### Instructions to follow:
Of the records that follow, copy only the lines from the line containing "(emptyView s).hp = s.hp ∧" to the line containing "(emptySending s).tu = s.tu ∧", both included, exactly as written.

+++++

/-- What `leaveQueues` leaves as it was. -/
@[simp] theorem leaveQueues_frame  (s : State) :
    (leaveQueues s).power = s.power ∧
    (leaveQueues s).rst = s.rst ∧
    (leaveQueues s).lu = s.lu ∧
    (leaveQueues s).vu = s.vu ∧
    (leaveQueues s).tu = s.tu ∧
    (leaveQueues s).su = s.su ∧
    (leaveQueues s).qu.pos = s.qu.pos ∧
    (leaveQueues s).qu.entry = s.qu.entry ∧
    (leaveQueues s).qu.result = s.qu.result ∧
    (leaveQueues s).wu.pos = s.wu.pos ∧
    (leaveQueues s).wu.result = s.wu.result ∧
    (leaveQueues s).wu.statePending = s.wu.statePending ∧
    (leaveQueues s).wu.linePending = s.wu.linePending ∧
    (leaveQueues s).wu.enables = s.wu.enables ∧
    (leaveQueues s).hp = s.hp ∧
    (leaveQueues s).hostData = s.hostData ∧
    (leaveQueues s).freeCount = s.freeCount ∧
    (leaveQueues s).pending = s.pending := by
  generalize h : leaveQueues s = t
  unfold leaveQueues at h
  try dsimp only at h
  (repeat' split at h) <;> subst h <;> simp

/-- What `enterListening` leaves as it was. -/
@[simp] theorem enterListening_frame  (s : State) :
    (enterListening s).power = s.power ∧
    (enterListening s).rst = s.rst ∧
    (enterListening s).lu = s.lu ∧
    (enterListening s).vu.view = s.vu.view ∧
    (enterListening s).vu.standing = s.vu.standing ∧
    (enterListening s).vu.retainedEpoch = s.vu.retainedEpoch ∧
    (enterListening s).vu.foreign = s.vu.foreign ∧
    (enterListening s).tu = s.tu ∧
    (enterListening s).su = s.su ∧
    (enterListening s).qu = s.qu ∧
    (enterListening s).wu.watches = s.wu.watches ∧
    (enterListening s).wu.events = s.wu.events ∧
    (enterListening s).wu.pos = s.wu.pos ∧
    (enterListening s).wu.result = s.wu.result ∧
    (enterListening s).wu.linePending = s.wu.linePending ∧
    (enterListening s).wu.enables = s.wu.enables ∧
    (enterListening s).hp = s.hp ∧
    (enterListening s).hostData = s.hostData ∧
    (enterListening s).freeCount = s.freeCount ∧
    (enterListening s).pending = s.pending := by
  generalize h : enterListening s = t
  unfold enterListening at h
  try dsimp only at h
  (repeat' split at h) <;> subst h <;> simp

/-- What `beginListening` leaves as it was. -/
@[simp] theorem beginListening_frame  (s : State) :
    (beginListening s).power = s.power ∧
    (beginListening s).rst = s.rst ∧
    (beginListening s).lu = s.lu ∧
    (beginListening s).vu.view = s.vu.view ∧
    (beginListening s).vu.standing = s.vu.standing ∧
    (beginListening s).vu.retainedEpoch = s.vu.retainedEpoch ∧
    (beginListening s).vu.foreign = s.vu.foreign ∧
    (beginListening s).vu.judged = s.vu.judged ∧
    (beginListening s).tu = s.tu ∧
    (beginListening s).su = s.su ∧
    (beginListening s).qu = s.qu ∧
    (beginListening s).wu.watches = s.wu.watches ∧
    (beginListening s).wu.events = s.wu.events ∧
    (beginListening s).wu.pos = s.wu.pos ∧
    (beginListening s).wu.result = s.wu.result ∧
    (beginListening s).wu.linePending = s.wu.linePending ∧
    (beginListening s).wu.enables = s.wu.enables ∧
    (beginListening s).hp = s.hp ∧
    (beginListening s).hostData = s.hostData ∧
    (beginListening s).freeCount = s.freeCount ∧
    (beginListening s).pending = s.pending := by
  generalize h : beginListening s = t
  unfold beginListening at h
  try dsimp only at h
  (repeat' split at h) <;> subst h <;> simp

/-- What `retain` leaves as it was. -/
@[simp] theorem retain_frame  (s : State) :
    (retain s).power = s.power ∧
    (retain s).rst = s.rst ∧
    (retain s).lu = s.lu ∧
    (retain s).vu.station = s.vu.station ∧
    (retain s).vu.view = s.vu.view ∧
    (retain s).vu.unanswered = s.vu.unanswered ∧
    (retain s).vu.probeTimer = s.vu.probeTimer ∧
    (retain s).vu.probeDue = s.vu.probeDue ∧
    (retain s).vu.admitTimer = s.vu.admitTimer ∧
    (retain s).vu.admitExpired = s.vu.admitExpired ∧
    (retain s).vu.stallTimer = s.vu.stallTimer ∧
    (retain s).vu.stallOwed = s.vu.stallOwed ∧
    (retain s).vu.leavePending = s.vu.leavePending ∧
    (retain s).vu.foreign = s.vu.foreign ∧
    (retain s).vu.judged = s.vu.judged ∧
    (retain s).tu = s.tu ∧
    (retain s).su = s.su ∧
    (retain s).qu = s.qu ∧
    (retain s).wu = s.wu ∧
    (retain s).hp = s.hp ∧
    (retain s).hostData = s.hostData ∧
    (retain s).freeCount = s.freeCount ∧
    (retain s).pending = s.pending := by
  generalize h : retain s = t
  unfold retain at h
  try dsimp only at h
  (repeat' split at h) <;> subst h <;> simp

/-- What `discard` leaves as it was. -/
@[simp] theorem discard_frame  (s : State) :
    (discard s).power = s.power ∧
    (discard s).rst = s.rst ∧
    (discard s).lu = s.lu ∧
    (discard s).vu.station = s.vu.station ∧
    (discard s).vu.view = s.vu.view ∧
    (discard s).vu.unanswered = s.vu.unanswered ∧
    (discard s).vu.probeTimer = s.vu.probeTimer ∧
    (discard s).vu.probeDue = s.vu.probeDue ∧
    (discard s).vu.admitTimer = s.vu.admitTimer ∧
    (discard s).vu.admitExpired = s.vu.admitExpired ∧
    (discard s).vu.stallTimer = s.vu.stallTimer ∧
    (discard s).vu.stallOwed = s.vu.stallOwed ∧
    (discard s).vu.leavePending = s.vu.leavePending ∧
    (discard s).vu.foreign = s.vu.foreign ∧
    (discard s).vu.judged = s.vu.judged ∧
    (discard s).su = s.su ∧
    (discard s).qu = s.qu ∧
    (discard s).wu = s.wu ∧
    (discard s).hp = s.hp ∧
    (discard s).hostData = s.hostData ∧
    (discard s).freeCount = s.freeCount ∧
    (discard s).pending = s.pending := by
  generalize h : discard s = t
  unfold discard at h
  try dsimp only at h
  (repeat' split at h) <;> subst h <;> simp

/-- What `emptyView` leaves as it was. -/
@[simp] theorem emptyView_frame  (s : State) :
    (emptyView s).power = s.power ∧
    (emptyView s).rst = s.rst ∧
    (emptyView s).lu = s.lu ∧
    (emptyView s).vu.station = s.vu.station ∧
    (emptyView s).vu.standing = s.vu.standing ∧
    (emptyView s).vu.retainedEpoch = s.vu.retainedEpoch ∧
    (emptyView s).vu.unanswered = s.vu.unanswered ∧
    (emptyView s).vu.probeTimer = s.vu.probeTimer ∧
    (emptyView s).vu.probeDue = s.vu.probeDue ∧
    (emptyView s).vu.admitTimer = s.vu.admitTimer ∧
    (emptyView s).vu.admitExpired = s.vu.admitExpired ∧
    (emptyView s).vu.stallTimer = s.vu.stallTimer ∧
    (emptyView s).vu.stallOwed = s.vu.stallOwed ∧
    (emptyView s).vu.leavePending = s.vu.leavePending ∧
    (emptyView s).vu.foreign = s.vu.foreign ∧
    (emptyView s).vu.judged = s.vu.judged ∧
    (emptyView s).tu = s.tu ∧
    (emptyView s).su = s.su ∧
    (emptyView s).qu = s.qu ∧
    (emptyView s).wu = s.wu ∧
    (emptyView s).hp = s.hp ∧
    (emptyView s).hostData = s.hostData ∧
    (emptyView s).freeCount = s.freeCount ∧
    (emptyView s).pending = s.pending := by
  generalize h : emptyView s = t
  unfold emptyView at h
  try dsimp only at h
  (repeat' split at h) <;> subst h <;> simp

/-- What `emptySending` leaves as it was. -/
@[simp] theorem emptySending_frame  (s : State) :
    (emptySending s).power = s.power ∧
    (emptySending s).rst = s.rst ∧
    (emptySending s).lu.mode = s.lu.mode ∧
    (emptySending s).lu.driver = s.lu.driver ∧
    (emptySending s).lu.asserted = s.lu.asserted ∧
    (emptySending s).lu.idleCount = s.lu.idleCount ∧
    (emptySending s).lu.assertedCount = s.lu.assertedCount ∧
    (emptySending s).lu.stuck = s.lu.stuck ∧
    (emptySending s).lu.checkReg = s.lu.checkReg ∧
    (emptySending s).vu = s.vu ∧
    (emptySending s).tu = s.tu ∧
    (emptySending s).qu = s.qu ∧
    (emptySending s).wu = s.wu ∧
    (emptySending s).hp = s.hp ∧
    (emptySending s).hostData = s.hostData ∧
    (emptySending s).freeCount = s.freeCount ∧
    (emptySending s).pending = s.pending := by
  generalize h : emptySending s = t
  unfold emptySending at h
  try dsimp only at h
  (repeat' split at h) <;> subst h <;> simp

+++++

### Result for this exercise:
    (emptyView s).hp = s.hp ∧
    (emptyView s).hostData = s.hostData ∧
    (emptyView s).freeCount = s.freeCount ∧
    (emptyView s).pending = s.pending := by
  generalize h : emptyView s = t
  unfold emptyView at h
  try dsimp only at h
  (repeat' split at h) <;> subst h <;> simp

/-- What `emptySending` leaves as it was. -/
@[simp] theorem emptySending_frame  (s : State) :
    (emptySending s).power = s.power ∧
    (emptySending s).rst = s.rst ∧
    (emptySending s).lu.mode = s.lu.mode ∧
    (emptySending s).lu.driver = s.lu.driver ∧
    (emptySending s).lu.asserted = s.lu.asserted ∧
    (emptySending s).lu.idleCount = s.lu.idleCount ∧
    (emptySending s).lu.assertedCount = s.lu.assertedCount ∧
    (emptySending s).lu.stuck = s.lu.stuck ∧
    (emptySending s).lu.checkReg = s.lu.checkReg ∧
    (emptySending s).vu = s.vu ∧
    (emptySending s).tu = s.tu ∧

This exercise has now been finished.